**Problem**
Each entry should be written out again exactly, so that nothing is lost.

**Provided material**

···

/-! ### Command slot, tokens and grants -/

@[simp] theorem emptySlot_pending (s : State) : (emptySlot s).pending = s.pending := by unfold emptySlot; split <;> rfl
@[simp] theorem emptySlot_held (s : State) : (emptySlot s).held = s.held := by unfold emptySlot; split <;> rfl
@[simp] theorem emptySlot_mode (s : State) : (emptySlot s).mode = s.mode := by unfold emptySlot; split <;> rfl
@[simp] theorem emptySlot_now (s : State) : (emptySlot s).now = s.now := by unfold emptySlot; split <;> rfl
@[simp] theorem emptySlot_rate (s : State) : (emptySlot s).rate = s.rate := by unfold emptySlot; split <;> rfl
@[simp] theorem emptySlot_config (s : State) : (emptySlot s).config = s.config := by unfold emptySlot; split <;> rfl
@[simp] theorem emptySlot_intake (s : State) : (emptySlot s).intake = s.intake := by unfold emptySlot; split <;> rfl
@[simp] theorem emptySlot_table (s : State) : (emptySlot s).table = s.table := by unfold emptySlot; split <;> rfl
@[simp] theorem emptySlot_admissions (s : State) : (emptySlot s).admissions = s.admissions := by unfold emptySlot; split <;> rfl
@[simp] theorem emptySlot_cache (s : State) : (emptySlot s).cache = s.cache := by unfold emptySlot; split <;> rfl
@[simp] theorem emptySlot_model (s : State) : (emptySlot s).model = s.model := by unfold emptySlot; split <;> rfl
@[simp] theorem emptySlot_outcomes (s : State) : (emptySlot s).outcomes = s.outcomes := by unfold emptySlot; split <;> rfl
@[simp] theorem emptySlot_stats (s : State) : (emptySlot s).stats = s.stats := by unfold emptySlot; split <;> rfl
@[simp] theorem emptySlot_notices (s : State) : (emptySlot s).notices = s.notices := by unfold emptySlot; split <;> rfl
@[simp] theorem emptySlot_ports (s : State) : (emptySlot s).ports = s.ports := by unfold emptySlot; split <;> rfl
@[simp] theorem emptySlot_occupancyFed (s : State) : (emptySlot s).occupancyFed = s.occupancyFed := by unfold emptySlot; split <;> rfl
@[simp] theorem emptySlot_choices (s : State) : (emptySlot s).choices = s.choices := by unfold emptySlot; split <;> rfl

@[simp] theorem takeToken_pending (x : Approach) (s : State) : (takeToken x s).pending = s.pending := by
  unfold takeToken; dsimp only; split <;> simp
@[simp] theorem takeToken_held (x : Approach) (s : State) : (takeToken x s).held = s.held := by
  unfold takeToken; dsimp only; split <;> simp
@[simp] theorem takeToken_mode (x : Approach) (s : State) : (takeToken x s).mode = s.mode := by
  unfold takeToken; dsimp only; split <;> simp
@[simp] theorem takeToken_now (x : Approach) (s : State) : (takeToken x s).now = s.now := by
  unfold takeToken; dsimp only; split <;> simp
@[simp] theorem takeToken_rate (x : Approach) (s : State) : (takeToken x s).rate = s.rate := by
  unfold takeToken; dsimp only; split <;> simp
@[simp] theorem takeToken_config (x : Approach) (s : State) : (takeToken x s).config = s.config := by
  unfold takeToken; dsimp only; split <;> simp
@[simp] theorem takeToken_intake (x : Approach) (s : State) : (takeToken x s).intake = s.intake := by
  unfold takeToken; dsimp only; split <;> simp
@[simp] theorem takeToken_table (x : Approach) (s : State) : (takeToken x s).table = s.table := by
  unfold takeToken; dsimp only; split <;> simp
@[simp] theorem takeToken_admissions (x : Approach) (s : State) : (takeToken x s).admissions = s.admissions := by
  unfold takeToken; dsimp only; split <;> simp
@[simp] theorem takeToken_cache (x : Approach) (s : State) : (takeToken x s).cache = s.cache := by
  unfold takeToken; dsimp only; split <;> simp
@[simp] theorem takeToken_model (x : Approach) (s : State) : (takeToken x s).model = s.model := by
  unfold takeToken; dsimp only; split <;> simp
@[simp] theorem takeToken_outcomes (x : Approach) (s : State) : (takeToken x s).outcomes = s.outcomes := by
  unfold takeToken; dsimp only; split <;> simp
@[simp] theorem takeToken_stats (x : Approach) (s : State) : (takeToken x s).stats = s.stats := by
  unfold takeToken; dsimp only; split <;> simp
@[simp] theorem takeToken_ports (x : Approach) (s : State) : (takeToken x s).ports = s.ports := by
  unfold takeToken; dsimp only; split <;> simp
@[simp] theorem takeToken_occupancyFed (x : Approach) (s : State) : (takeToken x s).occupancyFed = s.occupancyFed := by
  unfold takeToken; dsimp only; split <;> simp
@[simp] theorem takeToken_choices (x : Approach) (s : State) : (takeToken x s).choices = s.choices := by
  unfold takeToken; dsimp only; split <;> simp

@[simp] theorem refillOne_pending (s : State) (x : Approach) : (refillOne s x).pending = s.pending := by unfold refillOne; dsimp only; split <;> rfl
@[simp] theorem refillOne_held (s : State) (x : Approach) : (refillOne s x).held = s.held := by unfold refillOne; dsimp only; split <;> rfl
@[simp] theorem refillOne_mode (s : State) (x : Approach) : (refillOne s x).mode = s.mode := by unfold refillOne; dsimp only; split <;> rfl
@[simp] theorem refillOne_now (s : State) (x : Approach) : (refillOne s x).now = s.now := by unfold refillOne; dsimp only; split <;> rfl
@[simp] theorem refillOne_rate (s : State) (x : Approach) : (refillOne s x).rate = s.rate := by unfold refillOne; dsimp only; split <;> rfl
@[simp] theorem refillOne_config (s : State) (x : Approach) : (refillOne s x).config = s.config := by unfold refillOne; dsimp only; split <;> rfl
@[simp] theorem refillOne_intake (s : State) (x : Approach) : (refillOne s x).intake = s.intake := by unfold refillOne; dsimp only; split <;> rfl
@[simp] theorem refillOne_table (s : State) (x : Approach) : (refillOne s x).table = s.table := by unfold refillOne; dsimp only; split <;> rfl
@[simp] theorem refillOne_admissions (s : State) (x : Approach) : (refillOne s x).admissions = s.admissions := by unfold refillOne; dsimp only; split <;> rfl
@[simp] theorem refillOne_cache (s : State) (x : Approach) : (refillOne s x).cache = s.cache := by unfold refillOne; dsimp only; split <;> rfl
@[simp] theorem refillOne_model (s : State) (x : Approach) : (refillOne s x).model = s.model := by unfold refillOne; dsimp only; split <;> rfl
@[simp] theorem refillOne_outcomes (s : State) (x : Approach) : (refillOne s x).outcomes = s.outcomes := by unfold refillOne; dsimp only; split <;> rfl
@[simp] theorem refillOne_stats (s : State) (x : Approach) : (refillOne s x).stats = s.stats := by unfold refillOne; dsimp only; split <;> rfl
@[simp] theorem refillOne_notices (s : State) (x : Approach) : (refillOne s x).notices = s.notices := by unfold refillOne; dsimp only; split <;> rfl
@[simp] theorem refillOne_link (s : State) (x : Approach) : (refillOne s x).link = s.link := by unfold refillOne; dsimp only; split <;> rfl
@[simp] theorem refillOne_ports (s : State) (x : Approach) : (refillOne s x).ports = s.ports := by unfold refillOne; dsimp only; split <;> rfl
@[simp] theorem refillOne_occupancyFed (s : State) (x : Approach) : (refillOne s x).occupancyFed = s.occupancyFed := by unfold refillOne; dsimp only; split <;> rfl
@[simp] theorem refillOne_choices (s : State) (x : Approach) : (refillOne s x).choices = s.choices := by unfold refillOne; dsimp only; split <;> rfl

···

**Exercise answer**
/-! ### Command slot, tokens and grants -/

@[simp] theorem emptySlot_pending (s : State) : (emptySlot s).pending = s.pending := by unfold emptySlot; split <;> rfl
@[simp] theorem emptySlot_held (s : State) : (emptySlot s).held = s.held := by unfold emptySlot; split <;> rfl
@[simp] theorem emptySlot_mode (s : State) : (emptySlot s).mode = s.mode := by unfold emptySlot; split <;> rfl
@[simp] theorem emptySlot_now (s : State) : (emptySlot s).now = s.now := by unfold emptySlot; split <;> rfl
@[simp] theorem emptySlot_rate (s : State) : (emptySlot s).rate = s.rate := by unfold emptySlot; split <;> rfl
@[simp] theorem emptySlot_config (s : State) : (emptySlot s).config = s.config := by unfold emptySlot; split <;> rfl
@[simp] theorem emptySlot_intake (s : State) : (emptySlot s).intake = s.intake := by unfold emptySlot; split <;> rfl
@[simp] theorem emptySlot_table (s : State) : (emptySlot s).table = s.table := by unfold emptySlot; split <;> rfl
@[simp] theorem emptySlot_admissions (s : State) : (emptySlot s).admissions = s.admissions := by unfold emptySlot; split <;> rfl
@[simp] theorem emptySlot_cache (s : State) : (emptySlot s).cache = s.cache := by unfold emptySlot; split <;> rfl
@[simp] theorem emptySlot_model (s : State) : (emptySlot s).model = s.model := by unfold emptySlot; split <;> rfl
@[simp] theorem emptySlot_outcomes (s : State) : (emptySlot s).outcomes = s.outcomes := by unfold emptySlot; split <;> rfl
@[simp] theorem emptySlot_stats (s : State) : (emptySlot s).stats = s.stats := by unfold emptySlot; split <;> rfl
@[simp] theorem emptySlot_notices (s : State) : (emptySlot s).notices = s.notices := by unfold emptySlot; split <;> rfl
@[simp] theorem emptySlot_ports (s : State) : (emptySlot s).ports = s.ports := by unfold emptySlot; split <;> rfl
@[simp] theorem emptySlot_occupancyFed (s : State) : (emptySlot s).occupancyFed = s.occupancyFed := by unfold emptySlot; split <;> rfl
@[simp] theorem emptySlot_choices (s : State) : (emptySlot s).choices = s.choices := by unfold emptySlot; split <;> rfl

@[simp] theorem takeToken_pending (x : Approach) (s : State) : (takeToken x s).pending = s.pending := by
  unfold takeToken; dsimp only; split <;> simp
@[simp] theorem takeToken_held (x : Approach) (s : State) : (takeToken x s).held = s.held := by
  unfold takeToken; dsimp only; split <;> simp
@[simp] theorem takeToken_mode (x : Approach) (s : State) : (takeToken x s).mode = s.mode := by
  unfold takeToken; dsimp only; split <;> simp
@[simp] theorem takeToken_now (x : Approach) (s : State) : (takeToken x s).now = s.now := by
  unfold takeToken; dsimp only; split <;> simp
@[simp] theorem takeToken_rate (x : Approach) (s : State) : (takeToken x s).rate = s.rate := by
  unfold takeToken; dsimp only; split <;> simp
@[simp] theorem takeToken_config (x : Approach) (s : State) : (takeToken x s).config = s.config := by
  unfold takeToken; dsimp only; split <;> simp
@[simp] theorem takeToken_intake (x : Approach) (s : State) : (takeToken x s).intake = s.intake := by
  unfold takeToken; dsimp only; split <;> simp
@[simp] theorem takeToken_table (x : Approach) (s : State) : (takeToken x s).table = s.table := by
  unfold takeToken; dsimp only; split <;> simp
@[simp] theorem takeToken_admissions (x : Approach) (s : State) : (takeToken x s).admissions = s.admissions := by
  unfold takeToken; dsimp only; split <;> simp
@[simp] theorem takeToken_cache (x : Approach) (s : State) : (takeToken x s).cache = s.cache := by
  unfold takeToken; dsimp only; split <;> simp
@[simp] theorem takeToken_model (x : Approach) (s : State) : (takeToken x s).model = s.model := by
  unfold takeToken; dsimp only; split <;> simp
@[simp] theorem takeToken_outcomes (x : Approach) (s : State) : (takeToken x s).outcomes = s.outcomes := by
  unfold takeToken; dsimp only; split <;> simp
@[simp] theorem takeToken_stats (x : Approach) (s : State) : (takeToken x s).stats = s.stats := by
  unfold takeToken; dsimp only; split <;> simp
@[simp] theorem takeToken_ports (x : Approach) (s : State) : (takeToken x s).ports = s.ports := by
  unfold takeToken; dsimp only; split <;> simp
@[simp] theorem takeToken_occupancyFed (x : Approach) (s : State) : (takeToken x s).occupancyFed = s.occupancyFed := by
  unfold takeToken; dsimp only; split <;> simp
@[simp] theorem takeToken_choices (x : Approach) (s : State) : (takeToken x s).choices = s.choices := by
  unfold takeToken; dsimp only; split <;> simp

@[simp] theorem refillOne_pending (s : State) (x : Approach) : (refillOne s x).pending = s.pending := by unfold refillOne; dsimp only; split <;> rfl
@[simp] theorem refillOne_held (s : State) (x : Approach) : (refillOne s x).held = s.held := by unfold refillOne; dsimp only; split <;> rfl
@[simp] theorem refillOne_mode (s : State) (x : Approach) : (refillOne s x).mode = s.mode := by unfold refillOne; dsimp only; split <;> rfl
@[simp] theorem refillOne_now (s : State) (x : Approach) : (refillOne s x).now = s.now := by unfold refillOne; dsimp only; split <;> rfl
@[simp] theorem refillOne_rate (s : State) (x : Approach) : (refillOne s x).rate = s.rate := by unfold refillOne; dsimp only; split <;> rfl
@[simp] theorem refillOne_config (s : State) (x : Approach) : (refillOne s x).config = s.config := by unfold refillOne; dsimp only; split <;> rfl
@[simp] theorem refillOne_intake (s : State) (x : Approach) : (refillOne s x).intake = s.intake := by unfold refillOne; dsimp only; split <;> rfl
@[simp] theorem refillOne_table (s : State) (x : Approach) : (refillOne s x).table = s.table := by unfold refillOne; dsimp only; split <;> rfl
@[simp] theorem refillOne_admissions (s : State) (x : Approach) : (refillOne s x).admissions = s.admissions := by unfold refillOne; dsimp only; split <;> rfl
@[simp] theorem refillOne_cache (s : State) (x : Approach) : (refillOne s x).cache = s.cache := by unfold refillOne; dsimp only; split <;> rfl
@[simp] theorem refillOne_model (s : State) (x : Approach) : (refillOne s x).model = s.model := by unfold refillOne; dsimp only; split <;> rfl
@[simp] theorem refillOne_outcomes (s : State) (x : Approach) : (refillOne s x).outcomes = s.outcomes := by unfold refillOne; dsimp only; split <;> rfl
@[simp] theorem refillOne_stats (s : State) (x : Approach) : (refillOne s x).stats = s.stats := by unfold refillOne; dsimp only; split <;> rfl
@[simp] theorem refillOne_notices (s : State) (x : Approach) : (refillOne s x).notices = s.notices := by unfold refillOne; dsimp only; split <;> rfl
@[simp] theorem refillOne_link (s : State) (x : Approach) : (refillOne s x).link = s.link := by unfold refillOne; dsimp only; split <;> rfl
@[simp] theorem refillOne_ports (s : State) (x : Approach) : (refillOne s x).ports = s.ports := by unfold refillOne; dsimp only; split <;> rfl
@[simp] theorem refillOne_occupancyFed (s : State) (x : Approach) : (refillOne s x).occupancyFed = s.occupancyFed := by unfold refillOne; dsimp only; split <;> rfl
@[simp] theorem refillOne_choices (s : State) (x : Approach) : (refillOne s x).choices = s.choices := by unfold refillOne; dsimp only; split <;> rfl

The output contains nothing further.